● **Work task**: Print every line of the listing below, starting with the line that holds "STATUS.BUSY (R23). -/" and going on through the line that holds "rsMask : Vector Word 8", both included, and print nothing else.

● **Supplied material**:
-- ==== Sys2Proof/Machine/State.lean ====
section
/-! DEFINITION. The state of the SBX codec engine as plain data: every register of the register map
(10_state.md R20-R35), the hidden state of R37, the buffer memory BUF (R39), the parameters of
00_scope.md R8, the host's pending accesses (R5), and the model's own counters for free values. -/

namespace Sys2Proof.Machine

open Sys2Proof

/-! ## Memory -/

/-- BUF as the list of the bytes written since power-on, keyed by BUF offset, offsets strictly rising.
An offset that is not listed has not been written since power-on: it holds no value of the host's or
of a command's, and a read gives the free byte Config.powerOnByte (R39, R290, U3; assumption 1). -/
abbrev Memory := List Host.Cell

/-- What an unlisted offset holds: nothing written. No entry can be equal to it, so equal memories are
equal lists. -/
def Memory.unlisted : Option Byte := none

/-- The canonical form: offsets strictly rising (so no offset is listed twice). -/
def Memory.wf : Memory → Bool
  | [] => true
  | c :: m => m.all (fun d => decide (c.1 < d.1)) && Memory.wf m

/-! ## Errors, faults, refusals -/

/-- The error kinds of 60_exceptions.md R261, codes 1 to 9. -/
inductive ErrKind where
  | io
  | invalidBlock
  | unknownVersion
  | metadataMalformed
  | insufficientShards
  /-- Code 6, reserved: no command raises it (R267). -/
  | hashMismatch
  | uidMismatch
  | usage
  | cancelled
  deriving DecidableEq, Repr

/-- `raise E(info)` (00_scope.md R12): an error and its ERRINFO value. An error is the outcome of a
command, not a stop of the machine (R260). -/
structure CmdError where
  kind : ErrKind
  info : Word
  deriving DecidableEq, Repr

/-- The stops that the machine itself reports: none. Every error of a command is a completion (R260, R272),
and a bus error is a refusal of the host program (20_memory.md R63). -/
inductive Fault where
  deriving DecidableEq, Repr

/-- The stops that the model makes where the spec says that a model refuses the host program. -/
inductive Refusal where
  /-- Raised by exec for an instruction that has no meaning in the model. SAFE. No arm of exec is left
  so. -/
  | notModelled (mnemonic : String)
  /-- A host access that has no target: outside both apertures (R61, R63, U5; assumptions 8 and 17). Raised
  by a host access, never by a command. SAFE: the machine stops where the hardware goes on unchanged. -/
  | busNoTarget
  /-- A host access of a width its aperture does not take (20_memory.md R63; U5: "refuse: a bus error,
  no engine state change"). Raised by a host access, never by a command. SAFE. -/
  | busWidth
  /-- A host access that is not naturally aligned (R63, U5). Raised by a host access, never by a
  command. SAFE. -/
  | busMisaligned
  deriving DecidableEq, Repr

/-! ## Scanner state -/

/-- The alignment codes of 44_scanner.md R232; code 3 is never held (10_state.md R33). -/
inductive Align where
  | a128 | a512 | a4096
  deriving DecidableEq, Repr

/-- The reference block that a scan holds (44_scanner.md R237): SCAN_REF_OFF, SCAN_CFG.REF_VER and
SCAN_REF_UID (10_state.md R33, R34). -/
structure ScanRef where
  off : Word
  ver : Version
  uid : Word
  deriving DecidableEq, Repr

/-- The scanner registers of 10_state.md R32-R34. REF_VALID, PV_SET and UID_SET say whether an Option
is present; the fields that R33 and R34 give as 0 when such a bit is 0 are read so (Flags.lean). -/
structure Scan where
  base : Word
  len : Word
  from_ : Word
  to_ : Word
  pos : Word
  align : Align
  strict : Bool
  toSet : Bool
  pv : Option Version
  uid : Option Word
  ref : Option ScanRef
  exhausted : Bool
  errs : Word
  deriving DecidableEq, Repr

/-- The scanner after reset: the empty scan (70_reset_and_hazards.md R290, R292). -/
def Scan.reset : Scan :=
  { base := 0, len := 0, from_ := 0, to_ := 0, pos := 0, align := .a128, strict := false,
    toSet := false, pv := none, uid := none, ref := none, exhausted := false, errs := 0 }

/-! ## Staged effects -/

/-- STAGED (10_state.md R37): the RES values, the BUF writes in staging order and the scanner registers
that the command in flight has staged (00_scope.md R12). -/
structure Staged where
  /-- RES0, RES1, ... ; a register past the end is one that the rule does not define. -/
  res : List Word
  /-- MemWrite(addr, bytes) in staging order. -/
  writes : List (Nat × List Byte)
  scan : Option Scan
  deriving DecidableEq, Repr

/-- Nothing staged. -/
def Staged.none : Staged := { res := [], writes := [], scan := Option.none }

/-! ## Host accesses -/

/-- The widths of a host bus access (20_memory.md R63). -/
inductive Width where
  | w8 | w16 | w32
  deriving DecidableEq, Repr

/-- What the world outside the engine can do in one step (00_scope.md R5): one bus access by the host,
at an offset from DEV_BASE, or a power-on reset. A soft reset is a host write of CTRL. -/
inductive HostOp where
  | read (w : Width) (off : Nat)
  /-- The low `w` bits of `v` are written. -/
  | write (w : Width) (off : Nat) (v : Word)
  | powerOn
  deriving DecidableEq, Repr

/-! ## State -/

/-- The whole state of the engine and of what its next steps read from outside. -/
structure State where
  /-- BUF_SIZE and BUF_OFFSET (R8); BUFSZ reads the first (R28). Constant. -/
  params : Params
  /-- CTRL.IE (R22). -/
  ie : Bool
  /-- STATUS.BUSY (R23). -/
  busy : Bool
  /-- STATUS.DONE (R23). -/
  done : Bool
  /-- STATUS.ERR (R23). -/
  err : Bool
  /-- STATUS.WERR (R23). -/
  werr : Bool
  /-- STATUS.ERRCODE (R23). -/
  errcode : BitVec 8
  /-- ERRACC (R24). -/
  erracc : Word
  /-- LATCH_CMD, which CMD reads (R25, R37). -/
  cmd : Word
  /-- ERRINFO (R26). -/
  errinfo : Word
  /-- CMDCNT (R27). -/
  cmdcnt : Word
  /-- ARG0..ARG7 (R29). -/
  arg : Vector Word 8
  /-- RES0..RES7 (R30). -/
  res : Vector Word 8
  /-- RS_MASK0..RS_MASK7 (R31). -/
  rsMask : Vector Word 8
  /-- SCAN_BASE .. SCAN_ERRS (R32-R34). -/
  scan : Scan
  /-- The buffer memory BUF (R39, R60). -/
  buf : Memory
  /-- LATCH_ARG[0..7] (R37). -/
  latchArg : Vector Word 8
  /-- SNAP (R37): BUF as it stood when the command was accepted. -/
  snap : Memory
  /-- STAGED (R37): what the command in flight has staged. -/
  staged : Staged
  /-- ABORT_REQ (R37). -/
  abortReq : Bool
  /-- THE MODEL'S OWN: how many more steps pass before the step that completes the command in flight
  (R300, U6; assumption 5). -/
  delay : Nat
  /-- THE MODEL'S OWN: how many commands have been accepted; the index of the next free values
  (assumptions 5 and 6). -/
  draws : Nat
  /-- THE MODEL'S OWN: which power-on this is; the index of the free bytes of BUF (assumption 1). -/
  powerOns : Nat
  /-- THE MODEL'S OWN: what the host does next, in program order (R5, R68; assumption 4, DESIGN CHOICE,
  safe: a claim over every state holds for every host program). -/
  host : List HostOp
  /-- THE MODEL'S OWN: the value that the host's last bus read returned (assumption 4). -/
  busData : Word
  deriving DecidableEq, Repr

/-- Right after power-on reset (R40, R290): every register at the reset value of R20, the hidden state
clear, nothing written to BUF, the engine idle, the host with nothing to do yet. -/
def State.reset : State :=
  { params := Params.default, ie := false, busy := false, done := false, err := false, werr := false,
    errcode := 0, erracc := 0, cmd := 0, errinfo := 0, cmdcnt := 0,
    arg := Vector.replicate 8 0, res := Vector.replicate 8 0, rsMask := Vector.replicate 8 0,
    scan := Scan.reset, buf := [], latchArg := Vector.replicate 8 0, snap := [],
    staged := Staged.none, abortReq := false,
    delay := 0, draws := 0, powerOns := 0, host := [], busData := 0 }

end Sys2Proof.Machine
end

● **Your response**:
  /-- STATUS.BUSY (R23). -/
  busy : Bool
  /-- STATUS.DONE (R23). -/
  done : Bool
  /-- STATUS.ERR (R23). -/
  err : Bool
  /-- STATUS.WERR (R23). -/
  werr : Bool
  /-- STATUS.ERRCODE (R23). -/
  errcode : BitVec 8
  /-- ERRACC (R24). -/
  erracc : Word
  /-- LATCH_CMD, which CMD reads (R25, R37). -/
  cmd : Word
  /-- ERRINFO (R26). -/
  errinfo : Word
  /-- CMDCNT (R27). -/
  cmdcnt : Word
  /-- ARG0..ARG7 (R29). -/
  arg : Vector Word 8
  /-- RES0..RES7 (R30). -/
  res : Vector Word 8
  /-- RS_MASK0..RS_MASK7 (R31). -/
  rsMask : Vector Word 8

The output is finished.